Third-Party Logistics (3PL)
Many companies outsource parts of their distribution to third-party logistics providers to improve efficiency and focus on core business activities. 3PL providers offer expertise in transportation, warehousing, and fulfillment, often providing advanced technology and global reach that companies may not have in-house.
Reverse Logistics
Effective distribution also includes the management of returns and recycling (reverse logistics). Companies that excel in this area can reduce waste, lower costs, and improve customer satisfaction by handling product returns and repairs efficiently.
Sustainability in Distribution:
There’s an increasing focus on eco-friendly distribution practices. Companies are striving to reduce their carbon footprint by optimizing delivery routes, using energy-efficient transportation, and adopting packaging that minimizes waste. Sustainable distribution is not only good for the environment but also a growing expectation from consumers.
Bonus:
Differences between distribution and logistics
Although “distribution” and “logistics” are closely related, they are not exactly synonyms.

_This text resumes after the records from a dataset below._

-- ==== Sys2Proof/Certificates/Slice0/Obligations.lean ====
section
/-! DEFINITION. The statements for the provers: what the rules of spec/ say of the commands, the bus, reset and the
walk. The namespace Claims holds the spec-side definitions the statements compare the machine with. -/

namespace Sys2Proof.Claims

open Sys2Proof.Machine

/-! ### Completion -/

/-- `s` after a command that ends with an error: DONE, ERR and ERRCODE, and PENDING empty (R210, R213). -/
def failed (code : ErrCode) (s : State) : State :=
  { s with done := true, err := true, errCode := code, pending := none }

/-- A pending word with this OP completes with ILLEGAL_OP when it is `bad`, and is performed as `mk w` otherwise
(R93, R210). -/
def RunsAs (op : Byte) (bad : Word → Prop) (mk : Word → Instr) : Prop :=
  ∀ (s : State) (w : Word), s.pending = some w → w.extractLsb' 0 8 = op →
    (bad w → engineStep s = .next (failed .illegalOp s)) ∧ (¬ bad w → engineStep s = exec (mk w) s)

/-- Some bit of w[31:8] is set. -/
def badAbove8 (w : Word) : Prop := w.extractLsb' 8 24 ≠ 0

/-- Some bit of w[31:16] is set. -/
def badAbove16 (w : Word) : Prop := w.extractLsb' 16 16 ≠ 0

/-- Some bit of w[31:24] is set. -/
def badAbove24 (w : Word) : Prop := w.extractLsb' 24 8 ≠ 0

/-- The A field as a number (R91). -/
def numA (w : Word) : Nat := (w.extractLsb' 8 8).toNat

/-- Commands performed one after the other from `s`, each completing without error, leave `t`. -/
def CleanRun : List Instr → State → State → Prop
  | [], s, t => t = s
  | i :: is, s, t => ∃ u, exec i s = .next u ∧ u.errCode = .none ∧ CleanRun is u t

/-- The codewords CW[0..n-1] all hold a value. -/
def CwHeld (s : State) (n : Nat) : Prop := ∀ i, i < n → (s.cwAt i).isSome = true

/-! ### Polynomials over GF(256), the coefficient of x^0 first (R11) -/

/-- The value at x. -/
def evalLow (p : List Byte) (x : Byte) : Byte := p.foldr (fun a acc => gfAdd a (gfMul x acc)) 0

/-- Sum of two polynomials. -/
def addLow : List Byte → List Byte → List Byte
  | [], q => q
  | a :: p, [] => a :: p
  | a :: p, b :: q => gfAdd a b :: addLow p q

/-- Product of two polynomials. -/
def mulLow : List Byte → List Byte → List Byte
  | [], _ => []
  | a :: p, q => addLow (q.map (gfMul a)) (0 :: mulLow p q)

/-- The value at alpha^j of a codeword sequence, whose first codeword has the highest degree (R13). -/
def evalSeq (j : Nat) : List Byte → Byte
  | [] => 0
  | a :: rest => gfAdd (gfMul a (alphaPow (j * rest.length))) (evalSeq j rest)

/-! ### Errors -/

/-- The error a command raises, the first whose condition holds in the order of R212: BAD_SIZE, the operand checks,
GEN_MISMATCH, the walk-state checks. -/
def firstError (s : State) (i : Instr) : ErrCode :=
  let noClass : Bool := decide (30 ≤ s.sizeSel.toNat)
  let blocks : Nat := (s.sizeClass?.map (·.b)).getD 0
  let mismatch : Bool := s.sizeClass?.any (fun c => s.genS.toNat != c.s)
  let first (checks : List (Bool × ErrCode)) : ErrCode := ((checks.find? (·.1)).map (·.2)).getD .none
  match i with
  | .nop | .gfAdd _ _ | .gfMul _ _ | .gfExp _ | .plClear => .none
  | .gfDiv _ b => first [(b == 0, .divZero)]
  | .gfLog a => first [(a == 0, .logZero)]
  | .rsGen n => first [(n == 0 || decide (68 < n), .badS)]
  | .rsEnc => first [(noClass, .badSize), (mismatch, .genMismatch)]
  | .rsRem k | .rsSyn k => first [(noClass, .badSize), (decide (blocks ≤ k), .badBlock), (mismatch, .genMismatch)]
  | .plFinder | .plStart | .plRun | .symbol => first [(noClass, .badSize)]
  | .plStep =>
    first [(noClass, .badSize), (s.walk.wstate == .idle, .walkInactive), (s.walk.wstate == .done, .walkOver)]
  | .plFixup => first [(noClass, .badSize), (s.walk.wstate != .done, .walkNotDone)]

/-- The codes each command can record (R211, the column "raised by"), with its number. -/
def raisedBy : List (Nat × ErrCode × List String) := [
  (2, .divZero, ["GF_DIV"]),
  (3, .logZero, ["GF_LOG"]),
  (4, .badS, ["RS_GEN"]),
  (5, .badSize, ["RS_ENC", "RS_REM", "RS_SYN", "PL_FINDER", "PL_START", "PL_STEP", "PL_RUN", "PL_FIXUP", "SYMBOL"]),
  (6, .genMismatch, ["RS_ENC", "RS_REM", "RS_SYN"]),
  (7, .badBlock, ["RS_REM", "RS_SYN"]),
  (8, .walkInactive, ["PL_STEP"]),
  (9, .walkOver, ["PL_STEP"]),
  (10, .walkNotDone, ["PL_FIXUP"])]

/-! ### The address map -/

/-- The byte address of a location (R73). -/
def addressOf : Location → Nat
  | .id => 0x00000
  | .status => 0x00004
  | .ctrl => 0x00008
  | .cmd => 0x0000C
  | .result => 0x00010
  | .size => 0x00014
  | .geom k => 0x00018 + 4 * k
  | .genS => 0x00028
  | .plCur => 0x0002C
  | .plInfo => 0x00030
  | .plLast => 0x00034
  | .gen k => 0x00400 + 4 * k
  | .rem i => 0x00600 + 4 * i
  | .syn i => 0x00800 + 4 * i
  | .cw i => 0x04000 + 4 * i
  | .grid x y => 0x20000 + 4 * (256 * y + x)

/-- The indices R73 lists for each array. -/
def Listed : Location → Prop
  | .id | .status | .ctrl | .cmd | .result | .size | .genS | .plCur | .plInfo | .plLast => True
  | .geom k => k < 4
  | .gen k => k < 69
  | .rem i | .syn i => i < 68
  | .cw i => i < 2178
  | .grid x y => x < 144 ∧ y < 144

/-- The locations whose read while BUSY is a draw (R81). -/
def Drawn (l : Location) : Prop :=
  l = .result ∨ l = .genS ∨ (∃ k, l = .gen k) ∨ (∃ i, l = .rem i) ∨ (∃ i, l = .syn i) ∨ (∃ i, l = .cw i) ∨
  (∃ x y, l = .grid x y) ∨ l = .plCur ∨ l = .plInfo ∨ l = .plLast

/-- The reserved bits of the drawn locations (R27, R29, R30, R73): all but the field. -/
def reservedBits : Location → Word
  | .result | .gen _ | .rem _ | .syn _ | .cw _ => 0xFFFFFF00
  | .genS => 0xFFFFFF80
  | .grid _ _ => 0xFFFFFFFE
  | .plInfo => 0xFFFC8000
  | .plCur | .plLast | .id | .status | .ctrl | .cmd | .size | .geom _ => 0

There are key differences between the two concepts:
Distribution:
Distribution specifically refers to activities related to delivering products from the manufacturer or supplier to the end customer. It involves managing distribution channels, distribution centers, transportation, and inventory control. Its focus is more specific to the final stage of the supply chain: getting the product to the consumer or point of sale.
• Example: Managing warehouses, organizing shipments, and selecting retailers to sell a product.
Logistics:
Logistics is a broader concept that encompasses the planning, implementation, and control of all flows of goods, services, and information throughout the supply chain, from raw material acquisition to final delivery to the customer. It includes storage, transportation, inventory management, order processing, and occasionally the handling of returns or reverse logistics.
• Example: Coordinating the production of a good, transporting it to various warehouses, managing inventory, and ensuring timely delivery.
Key Differences:
• Scope: Logistics covers the entire supply chain process, whereas distribution is a part of that process, focusing more specifically on the final delivery.
• Supply Chain Stage: Distribution primarily focuses on the flow of products from warehouses to the end customer. Logistics includes the handling of inputs, intermediate products, and the final distribution.
• Activities: Logistics includes functions such as inventory management, storage, transportation, materials handling, and returns, while distribution is more oriented toward the final delivery of the product.
Relationship:
Distribution is essentially a subcategory of logistics. Without good logistics, distribution cannot operate efficiently. Both are essential to the supply chain, but logistics covers a broader and more strategic ground, while distribution focuses on the final delivery.
In summary, although these terms are sometimes used interchangeably, in the context of supply chain management, logistics has a broader scope, while distribution specifically refers to the product delivery stage.